Science communicators like Dr Boldt are paramount to guiding a global discussion for finding the answer. As a current associate researcher within Freiburg University’s Center for Integrative Biological Signaling Studies, Dr Boldt continues to challenge conflicting terminology and bring bioscience ethics to public light.

Personal Response

How can you engage non-scientists into the synthetic biology revolution?

The best way to do so is to use interactive formats, such as the World-Café. People must be able to voice their thoughts and concerns. In order to get a grasp on the impact of new technology, exhibitions and plays presenting scenarios of future developments can help. In fact, the theatre can be a good place for events of this kind.

Why haven’t we faced similar problems before in other scientific fields?

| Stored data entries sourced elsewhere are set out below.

-- ==== Sys2Proof/Machine/State.lean ====
section
/-! DEFINITION. The state of the machine: plain data, holding all that the spec gives the module, and the state
after reset. INVENTORY.md lists every field with its rule. -/

namespace Sys2Proof.Machine

/-! ### Descriptors, ranges, curves -/

/-- A span descriptor (R148). -/
structure Desc where
  valid : Bool := false
  inj : Bool := false
  rp : Bool := false
  wp : Bool := false
  peer : Nat := 0
  base : Nat := 0
  etype : BitVec 4 := 0
  rank : Nat := 0
  space : Nat := 0
  strides : List Int := []
  extents : List Nat := []
  deriving DecidableEq, Repr

/-- A range register (R188). -/
structure Range where
  valid : Bool := false
  base : Nat := 0
  limit : Nat := 0
  r : Bool := false
  w : Bool := false
  c : Bool := false
  offset : Nat := 0
  deriving DecidableEq, Repr

/-- A curve (R310): LO, INVW, POLICY, and 64 segments (SLOPE, ICPT), all FP32 encodings. -/
structure Curve where
  lo : BitVec 32 := 0
  invw : BitVec 32 := 0x3F800000
  clamp : Bool := false
  segs : List (BitVec 32 × BitVec 32) := []
  deriving DecidableEq, Repr

/-- A buffer of the image's plan (R408), its live range as text offsets (R412). -/
structure Buffer where
  first : Nat
  pages : Nat
  live : Option (Nat × Nat) := none
  banks : Nat := 0
  deriving DecidableEq, Repr

/-! ### Sequencing and results in flight -/

/-- A pending transfer (R37). -/
structure Xfer where
  taken : Bool
  target : BitVec 32
  left : Nat
  deriving DecidableEq, Repr

/-- The loop state (R39, R85): where the body starts, its length and depth, the mask, the index at each level, the body
bundle at hand, and the bundles captured with their text offsets (R38). -/
structure LoopSt where
  body : BitVec 32
  len : Nat
  depth : Nat
  amask : BitVec 32
  idx : List Nat
  pos : Nat
  buf : List (BitVec 32 × Bundle)
  /-- Set by RTE and by a restore: the LOOP words are to be read back (R85). -/
  reload : Bool := false
  deriving DecidableEq, Repr

/-- What follows a bundle's issue: the trap of TRAP with its immediate, RTE, END, or the pre-emption of a YIELD (R90, R161,
R162, R290). -/
inductive After where
  | trap (imm : BitVec 64) | rte | endGroup | yield
  deriving DecidableEq, Repr

/-- Where a result in flight lands (R155 KIND). -/
inductive VKind where
  | vec | qreg | scalar
  deriving DecidableEq, Repr

/-- A vector result in flight (R97, R155). `data` are the lanes (or the low word's outcomes for a q register), `word` the
V word, `lfl` the flags of each lane, `acc` the accumulator row that a VACC still reads (R114). -/
structure VRec where
  kind : VKind
  slot : BitVec 1
  cl : BitVec 1
  dest : Nat
  mask : BitVec 64
  data : Vec
  value : BitVec 64
  lfl : List (BitVec 5)
  rem : Nat
  word : BitVec 32
  acc : Option Nat
  bad : BitVec 64
  deriving DecidableEq, Repr

/-- The stage of an access, as TSTAGE records it (R152). -/
structure Stage where
  agent : Nat := 6
  walk : Bool := false
  write : Bool := false
  stage : Nat := 0
  deriving DecidableEq, Repr

/-- The access that a deferred-access record keeps (R195): a load, an LDC, an atomic, or (for poison, R357) a scratchpad
load or atomic. -/
inductive DefAccess where
  | load (va size : Nat) (zeroExt : Bool)
  | const (va size : Nat) (zeroExt : Bool)
  | atomic (va size : Nat) (op scope : Nat) (x c : BitVec 64)
  | spad (sva size : Nat) (zeroExt : Bool)
  | spadAtomic (sva size : Nat) (op : Nat) (x c : BitVec 64)
  deriving DecidableEq, Repr

/-- A deferred-access record (R195, R196): no cause for an access cancelled while it waited on a stage-2 record. -/
structure DefRec where
  access : DefAccess
  va : Nat
  cause : Option Nat
  stage : Stage
  order : Nat
  /-- It is an acquire (R213). -/
  acq : Bool := false
  /-- A younger access of its core to its bytes has been performed since it read poison: it is not performed again (R211, R212). -/
  once : Bool := false
  deriving DecidableEq, Repr

/-- What lands in a scalar register (R73), by its index in the file `Core.s`: a value, perhaps with a deferred-access
record. -/
structure SPend where
  dest : Nat
  value : BitVec 64
  record : Option DefRec
  /-- The access waits at the memory side on the fault record with this identity (R196). -/
  waits : Option Nat
  /-- It is an acquire: accesses after it are performed after it (R213). -/
  acq : Bool := false
  deriving DecidableEq, Repr

/-- An operation of the multiply-divide unit (R72). -/
structure MulDiv where
  dest : Nat
  divide : Bool
  value : BitVec 64
  deriving DecidableEq, Repr

/-- What a parked entry replays (R197, R288). -/
inductive ParkOp where
  | store | amo (op scope : Nat) (c : BitVec 64) | flush (fn : Nat) | signal (cls : Nat)
  deriving DecidableEq, Repr

/-- A parked store (R197); `cause` is 0 while it waits on a fault record (R196), and then `waits` names the record. -/
structure Parked where
  va : Nat
  size : Nat
  data : BitVec 64
  op : ParkOp
  cause : Nat
  stage : Stage
  waits : Option Nat := none
  /-- Its place in the issue order of the core's accesses (R197, R224). -/
  order : Nat := 0
  /-- It is an acquire: an AMO with .acq or .ar whose destination is s0 (R213). -/
  acq : Bool := false
  /-- Bytes of a store that a later write of an engine has replaced: the replay leaves them (R387). -/
  gone : BitVec 8 := 0
  deriving DecidableEq, Repr

/-- A record of the S slot's signature (R366): it waits for an atomic that was issued before it and has not been performed, or is that
of the atomic itself, whose bytes are not known yet. -/
structure SigRec where
  order : Nat
  addr : Nat
  bytes : Option (List (BitVec 8))
  deriving DecidableEq, Repr

/-- A touch that waits for its page, in the order of arrival at a pager (R176): when it began, the core whose pager it is, and the page
there. -/
structure PageWait where
  since : Nat
  pager : Nat
  page : Nat
  deriving DecidableEq, Repr

/-- A pending asynchronous cause (R160, R173). `lvl1` tells that it was raised at handler level and is held. -/
structure Async where
  cause : Nat
  tval : BitVec 64
  stage : Stage
  deriving DecidableEq, Repr

/-- The group's sequencing state and records as a trap saves them (R41, R155, R156). -/
structure TrapSt where
  owed : Nat
  xfer : Option Xfer
  loop : Option LoopSt
  latch0 : BitVec 32
  latch1 : BitVec 32
  vwa : Nat
  vwb : Nat
  srcnt : BitVec 32
  records : List VRec
  since : Nat := 0
  deriving DecidableEq, Repr

/-- What the core's group is doing (R14, R90, R158, R281). -/
inductive Run where
  | idle | running | ended | stopped | killed | retired | frozen
  deriving DecidableEq, Repr, Inhabited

On the contrary, we have, but ‘similar’ does not mean identical. For each new technology, we need to check whether our regulatory measures are still adequate. What is more, I believe that we haven’t found answers to some of the basic challenges of technological progress:
How can we channel this progress, so that it leads to societal benefit and supports meaningful human life?
How can we combine acknowledging our dependence on nature with striving to control and master it?

Whose responsibility it is to create clarity in science communication?

All parties involved should make their case as clear as possible. Above all, all parties should make an honest attempt to understand others’ arguments. This is not easy in times of diminishing trust in science and public institutions in general. The media certainly are in a good position to sort and clarify points of view. But of course, people like me, ethicists, researchers in technology assessment, social scientists, play an important role here as well.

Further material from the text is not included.